Collected data entries
──────────

theorem Writes.runBay {α : Type} {s0 s : State} (h : Writes s0 s) {r : DriveRef} {x : α} {f : Bay → α × Bay}
    (hf : ∀ b : Bay, Bay.KeepsMedia b (f b).2) : Writes s0 (s.runBay r x f).2 := by
  cases hd : s.drive? r with
  | none => rw [State.runBay_absent _ _ _ _ hd]; exact h
  | some d =>
    rw [State.runBay_present _ _ _ _ d hd]
    refine h.trans ?_
    obtain ⟨h1, h2, h3⟩ := hf ⟨d, s.store⟩
    cases r with
    | floppy u =>
      refine ⟨rfl, h2, ?_, rfl, id, id, id, h3⟩
      show (s.floppy.modify u _).map _ = _
      rw [modify_eq_set _ _ _ d hd]; exact map_set_disk _ _ _ _ hd h1
    | fixed u =>
      refine ⟨rfl, h2, rfl, ?_, id, id, id, h3⟩
      show (s.fixed.modify u _).map _ = _
      rw [modify_eq_set _ _ _ d hd]; exact map_set_disk _ _ _ _ hd h1

theorem Writes.refl (s : State) : Writes s s := (Steady.refl s).writes

theorem Writes.atcDataWrite (s : State) (v) : Writes s (s.atcDataWrite v) := by
  unfold State.atcDataWrite; dsimp only
  have h := (Writes.refl s).runBay (r := s.atcRef) (x := WriteAnswer.error) (writeByte_keepsMedia 1 v)
  split <;> rename_i s1 he <;> rw [he] at h
  · exact h.trans (Steady.refl s1).atcByteDone.writes
  · exact h.trans (Steady.refl s1).atcFinish.writes
  · exact h.trans (Steady.refl s1).atcFinish.writes

theorem Writes.runSession {α : Type} {s0 s : State} (h : Writes s0 s) {c ss} {x : α} {f : Bay → α × Bay}
    (hf : ∀ b : Bay, Bay.KeepsMedia b (f b).2) : Writes s0 (s.runSession c ss x f).2 := by
  unfold State.runSession; split
  · exact h.runBay hf
  · exact h

theorem Steady.runSession {α : Type} {s0 s : State} (h : Steady s0 s) {c ss} {x : α} {f : Bay → α × Bay}
    (hf : ∀ b : Bay, (f b).2.drive.disk = b.drive.disk ∧ (f b).2.store.images = b.store.images ∧
    (f b).2.store.cells = b.store.cells) : Steady s0 (s.runSession c ss x f).2 := by
  unfold State.runSession; split
  · exact h.runBay hf
  · exact h

theorem Writes.dmaPush (s t : State) (c b) (h : Machine.dmaPush c b s = .next t) : Writes s t := by
  unfold Machine.dmaPush at h
  split at h
  · cases h
  split at h
  · cases h
  split at h
  · cases h
    exact ((Writes.refl s).runSession (writeByte_keepsMedia _ _)).trans (Steady.refl _).reply.writes
  · cases h
    exact ((Writes.refl s).runSession (formatPush_keepsMedia _)).trans (Steady.refl _).reply.writes
  · cases h; unfold State.bufferPush; split
    · exact Steady.writes ⟨rfl, rfl, rfl, rfl, rfl, id, id, id⟩
    · exact Steady.writes ⟨rfl, rfl, rfl, rfl, rfl, id, id, id⟩
  · cases h

theorem Drive.resolved_disk (h) (d : Drive) : (d.resolved h).disk = d.disk := by
  unfold Drive.resolved; dsimp only; split
  · rfl
  · exact Drive.raise_disk _ _

theorem Writes.resolve (s t : State) (r) (h : Machine.resolve r s = .next t) : Writes s t := by
  unfold Machine.resolve at h
  split at h
  · cases h
  split at h
  · cases h
  dsimp only at h
  split at h
  · cases h
    have h := (Steady.refl s).drive (r := .fixed ‹Nat›) (Drive.resolved_disk (s.resolution (.fixed ‹Nat›) ‹Drive›))
    split
    · exact h.atcPrimed.writes
    · exact h.writes
  · cases h
    have h := ((Steady.refl s).drive (r := .floppy ‹Nat›) (Drive.resolved_disk
      (s.resolution (.floppy ‹Nat›) ‹Drive›))).writes
    split
    · exact h.runBay fun b => formatFill_keepsMedia _ b
    · exact h

theorem Steady.dmaPull (s t : State) (c) (h : Machine.dmaPull c s = .next t) : Steady s t := by
  unfold Machine.dmaPull at h
  split at h
  · cases h
  split at h
  · cases h
  split at h
  · cases h
    exact ((Steady.refl s).runSession (readByte_keeps _)).reply
  · cases h; unfold State.bufferPull; split <;> exact ⟨rfl, rfl, rfl, rfl, rfl, id, id, id⟩
  · cases h
  · cases h

theorem Steady.dmaEngage (s t : State) (c y) (h : Machine.dmaEngage c y s = .next t) : Steady s t := by
  unfold Machine.dmaEngage at h
  split at h
  · cases h
  split at h
  · cases h
  split at h
  · cases h; exact (Steady.refl s).setSession
  · cases h; exact (Steady.refl s).closeSession

theorem Steady.dmaClose (s t : State) (c y) (h : Machine.dmaClose c y s = .next t) : Steady s t := by
  unfold Machine.dmaClose at h
  split at h
  · cases h
  split at h
  · cases h; exact (Steady.refl s).closeSession
  · cases h

theorem Steady.notify (s t : State) (v a l) (h : Machine.notify v a l s = .next t) : Steady s t := by
  unfold Machine.notify at h
  split at h
  · cases h; unfold State.hackInitFail; split <;> exact ⟨rfl, rfl, rfl, rfl, rfl, id, id, id⟩
  split at h
  · cases h; exact (Steady.refl s).reply
  · cases h

/-- The instructions that clear an interrupt or store to an image. -/
def Instr.mayClear : Instr → Bool
  | .fdcOutOutput _ | .fdcInData | .xtcOutReset _ | .xtcInData | .atcInStatus | .atcOutFdr _ | .atcOutData _ => true
  | _ => false

/-- Every other instruction is steady. -/
theorem Steady.exec (i : Instr) (s t : State) (hi : Instr.mayClear i = false) (h : Machine.exec i s = .next t) :
    Steady s t := by
  by_cases hf : i.space = .fdc
  · rw [exec_fdcRow i s hf] at h; exact .deliver _ Steady.fdcDataWrite _ _ _ h
  by_cases hx : i.space = .xtc
  · rw [exec_xtcRow i s hx] at h; exact .deliver _ Steady.xtcDataWrite _ _ _ h
  by_cases ha : i.space = .atc
  · rw [exec_atcRow i s ha] at h; exact .deliver _ Steady.atcCommandWrite _ _ _ h
  cases i with
  | fdcOutData v => exact .fdcDataWrite v _ _ h
  | fdcInMainStatus => cases h; exact (Steady.refl s).reply
  | fdcInInput => cases onRatePort_next h; exact (Steady.refl s).reply
  | fdcOutControl v => cases onRatePort_next h; exact ⟨rfl, rfl, rfl, rfl, rfl, id, id, id⟩
  | xtcOutData v => exact .xtcDataWrite v _ _ h
  | xtcInStatus => obtain ⟨-, h⟩ := onXtc_next h; cases h; exact (Steady.refl s).reply
  | xtcInConfig => obtain ⟨-, h⟩ := onXtc_next h; cases h; exact (Steady.refl s).reply
  | xtcOutSelect v => obtain ⟨-, h⟩ := onXtc_next h; cases h; exact ⟨rfl, rfl, rfl, rfl, rfl, id, id, id⟩
  | xtcOutPattern v => obtain ⟨-, h⟩ := onXtc_next h; cases h; exact ⟨rfl, rfl, rfl, rfl, rfl, id, id, id⟩
  | xtcOutNoise p v => obtain ⟨-, h⟩ := onXtc_next h; cases h; exact .refl s
  | atcInData =>
    obtain ⟨-, h⟩ := onAtc_next h
    split at h
    · cases h; exact (Steady.refl s).atcDataRead
    · cases h
  | atcTaskfile reg w =>
    obtain ⟨-, h⟩ := onAtc_next h
    split at h
    · cases h; exact (Steady.refl s).reply
    · split at h
      · cases h; refine ⟨rfl, rfl, rfl, rfl, rfl, id, id, ?_⟩
        cases reg <;> exact id
      · cases h
  | atcOutCommand v => exact .atcCommandWrite v _ _ h
  | atcInAltStatus => obtain ⟨-, h⟩ := onAtc_next h; cases h; exact (Steady.refl s).reply
  | fdcOutOutput | fdcInData | xtcOutReset | xtcInData | atcInStatus | atcOutFdr | atcOutData => cases hi
  | _ => first | exact absurd rfl hf | exact absurd rfl hx | exact absurd rfl ha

──────────

--- WORK ORDER ---
Report all lines of the data that include the word "fixed".

--- ANSWER SPACE ---
    | fixed u =>
      show (s.fixed.modify u _).map _ = _
    have h := (Steady.refl s).drive (r := .fixed ‹Nat›) (Drive.resolved_disk (s.resolution (.fixed ‹Nat›) ‹Drive›))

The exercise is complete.